What to do: Please reproduce the data below exactly, from the first line through the line containing "the shifts. -/", and leave every later line out.

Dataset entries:
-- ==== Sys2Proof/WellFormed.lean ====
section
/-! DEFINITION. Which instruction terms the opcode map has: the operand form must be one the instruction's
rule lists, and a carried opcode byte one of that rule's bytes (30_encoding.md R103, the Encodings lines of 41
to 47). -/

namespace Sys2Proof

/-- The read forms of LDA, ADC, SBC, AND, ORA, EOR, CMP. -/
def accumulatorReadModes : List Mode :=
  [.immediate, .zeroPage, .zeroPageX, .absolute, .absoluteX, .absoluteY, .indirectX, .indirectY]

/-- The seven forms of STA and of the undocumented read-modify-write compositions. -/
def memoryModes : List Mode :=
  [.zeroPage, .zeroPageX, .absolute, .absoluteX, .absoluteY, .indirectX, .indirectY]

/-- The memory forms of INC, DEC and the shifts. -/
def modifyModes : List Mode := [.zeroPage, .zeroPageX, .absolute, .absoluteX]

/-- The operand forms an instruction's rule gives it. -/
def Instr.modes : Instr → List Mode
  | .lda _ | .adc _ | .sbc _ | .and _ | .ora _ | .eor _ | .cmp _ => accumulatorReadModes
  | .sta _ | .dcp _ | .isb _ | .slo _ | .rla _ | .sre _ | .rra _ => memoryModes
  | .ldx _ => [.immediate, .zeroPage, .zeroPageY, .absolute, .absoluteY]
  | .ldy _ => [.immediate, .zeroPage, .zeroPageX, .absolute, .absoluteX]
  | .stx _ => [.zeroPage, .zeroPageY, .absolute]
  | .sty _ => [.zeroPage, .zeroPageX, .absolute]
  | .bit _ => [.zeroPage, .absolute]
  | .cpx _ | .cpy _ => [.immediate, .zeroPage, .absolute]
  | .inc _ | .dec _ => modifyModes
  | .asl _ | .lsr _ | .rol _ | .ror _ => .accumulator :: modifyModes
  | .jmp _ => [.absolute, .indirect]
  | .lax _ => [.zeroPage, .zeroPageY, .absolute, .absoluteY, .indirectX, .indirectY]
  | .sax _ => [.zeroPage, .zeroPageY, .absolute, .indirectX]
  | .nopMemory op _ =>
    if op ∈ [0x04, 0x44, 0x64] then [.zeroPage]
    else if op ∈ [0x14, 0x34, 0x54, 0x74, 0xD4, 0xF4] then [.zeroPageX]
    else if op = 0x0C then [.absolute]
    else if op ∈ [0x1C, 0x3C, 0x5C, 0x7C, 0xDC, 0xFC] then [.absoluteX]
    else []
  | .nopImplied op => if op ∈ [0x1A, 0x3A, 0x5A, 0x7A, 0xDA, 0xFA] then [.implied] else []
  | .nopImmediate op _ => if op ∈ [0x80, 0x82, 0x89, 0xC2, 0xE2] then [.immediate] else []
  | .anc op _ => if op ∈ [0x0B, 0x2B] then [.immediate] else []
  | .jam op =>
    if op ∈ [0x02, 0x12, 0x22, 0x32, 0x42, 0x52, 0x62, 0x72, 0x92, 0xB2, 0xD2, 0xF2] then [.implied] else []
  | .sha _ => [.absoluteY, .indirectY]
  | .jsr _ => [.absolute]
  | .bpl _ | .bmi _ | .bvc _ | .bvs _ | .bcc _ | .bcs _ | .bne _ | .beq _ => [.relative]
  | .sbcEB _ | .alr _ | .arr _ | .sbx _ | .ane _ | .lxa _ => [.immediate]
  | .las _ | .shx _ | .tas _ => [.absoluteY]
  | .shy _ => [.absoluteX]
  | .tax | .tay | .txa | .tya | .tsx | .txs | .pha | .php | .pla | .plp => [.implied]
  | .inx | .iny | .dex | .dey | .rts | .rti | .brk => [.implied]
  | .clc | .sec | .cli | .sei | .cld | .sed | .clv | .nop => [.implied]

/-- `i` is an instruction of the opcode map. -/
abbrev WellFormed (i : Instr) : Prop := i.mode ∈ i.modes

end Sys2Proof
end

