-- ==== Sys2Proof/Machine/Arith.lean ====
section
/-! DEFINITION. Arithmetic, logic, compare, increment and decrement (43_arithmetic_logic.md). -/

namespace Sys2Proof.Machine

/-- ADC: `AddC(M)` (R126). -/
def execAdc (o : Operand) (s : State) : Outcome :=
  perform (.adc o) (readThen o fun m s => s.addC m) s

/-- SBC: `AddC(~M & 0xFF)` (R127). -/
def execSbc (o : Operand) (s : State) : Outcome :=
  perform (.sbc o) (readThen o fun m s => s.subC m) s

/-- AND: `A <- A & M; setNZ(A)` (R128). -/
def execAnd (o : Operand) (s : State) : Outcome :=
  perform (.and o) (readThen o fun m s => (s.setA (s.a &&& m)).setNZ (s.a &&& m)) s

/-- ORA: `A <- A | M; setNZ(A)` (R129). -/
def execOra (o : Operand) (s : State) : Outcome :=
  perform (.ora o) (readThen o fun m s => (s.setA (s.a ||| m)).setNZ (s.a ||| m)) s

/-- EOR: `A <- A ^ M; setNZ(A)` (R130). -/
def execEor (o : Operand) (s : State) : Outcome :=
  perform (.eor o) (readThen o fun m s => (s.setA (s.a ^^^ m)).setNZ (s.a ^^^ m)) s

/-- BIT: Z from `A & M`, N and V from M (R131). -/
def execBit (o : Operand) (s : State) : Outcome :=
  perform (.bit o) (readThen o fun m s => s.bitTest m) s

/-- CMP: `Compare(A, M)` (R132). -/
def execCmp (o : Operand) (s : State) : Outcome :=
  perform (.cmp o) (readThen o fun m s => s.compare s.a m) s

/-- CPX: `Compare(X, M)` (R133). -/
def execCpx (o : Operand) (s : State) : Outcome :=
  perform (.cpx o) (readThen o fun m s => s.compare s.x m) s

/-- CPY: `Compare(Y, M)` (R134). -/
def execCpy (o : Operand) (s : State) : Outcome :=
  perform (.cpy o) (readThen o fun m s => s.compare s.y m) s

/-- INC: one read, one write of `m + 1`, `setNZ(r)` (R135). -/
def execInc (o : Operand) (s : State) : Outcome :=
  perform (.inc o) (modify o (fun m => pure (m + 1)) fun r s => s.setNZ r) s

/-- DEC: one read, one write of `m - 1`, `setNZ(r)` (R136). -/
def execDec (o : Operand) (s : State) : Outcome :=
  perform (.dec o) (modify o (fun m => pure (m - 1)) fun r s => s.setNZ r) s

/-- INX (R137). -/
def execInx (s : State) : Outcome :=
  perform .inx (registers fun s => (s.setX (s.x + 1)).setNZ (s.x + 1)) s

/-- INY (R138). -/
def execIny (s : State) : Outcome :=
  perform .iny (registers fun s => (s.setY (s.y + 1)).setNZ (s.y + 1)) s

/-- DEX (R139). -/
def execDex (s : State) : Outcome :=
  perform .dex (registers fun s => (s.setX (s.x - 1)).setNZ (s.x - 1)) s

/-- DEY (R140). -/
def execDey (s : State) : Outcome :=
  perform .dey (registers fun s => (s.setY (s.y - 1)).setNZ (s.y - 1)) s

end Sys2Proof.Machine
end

Answer to this problem:
-- ==== Sys2Proof/WellFormed.lean ====
section
/-! DEFINITION. Which instruction terms the opcode map has: the operand form must be one the instruction's
rule lists, and a carried opcode byte one of that rule's bytes (30_encoding.md R103, the Encodings lines of 41
to 47). -/

namespace Sys2Proof

/-- The read forms of LDA, ADC, SBC, AND, ORA, EOR, CMP. -/
def accumulatorReadModes : List Mode :=
  [.immediate, .zeroPage, .zeroPageX, .absolute, .absoluteX, .absoluteY, .indirectX, .indirectY]

/-- The seven forms of STA and of the undocumented read-modify-write compositions. -/
def memoryModes : List Mode :=
  [.zeroPage, .zeroPageX, .absolute, .absoluteX, .absoluteY, .indirectX, .indirectY]

/-- The memory forms of INC, DEC and the shifts. -/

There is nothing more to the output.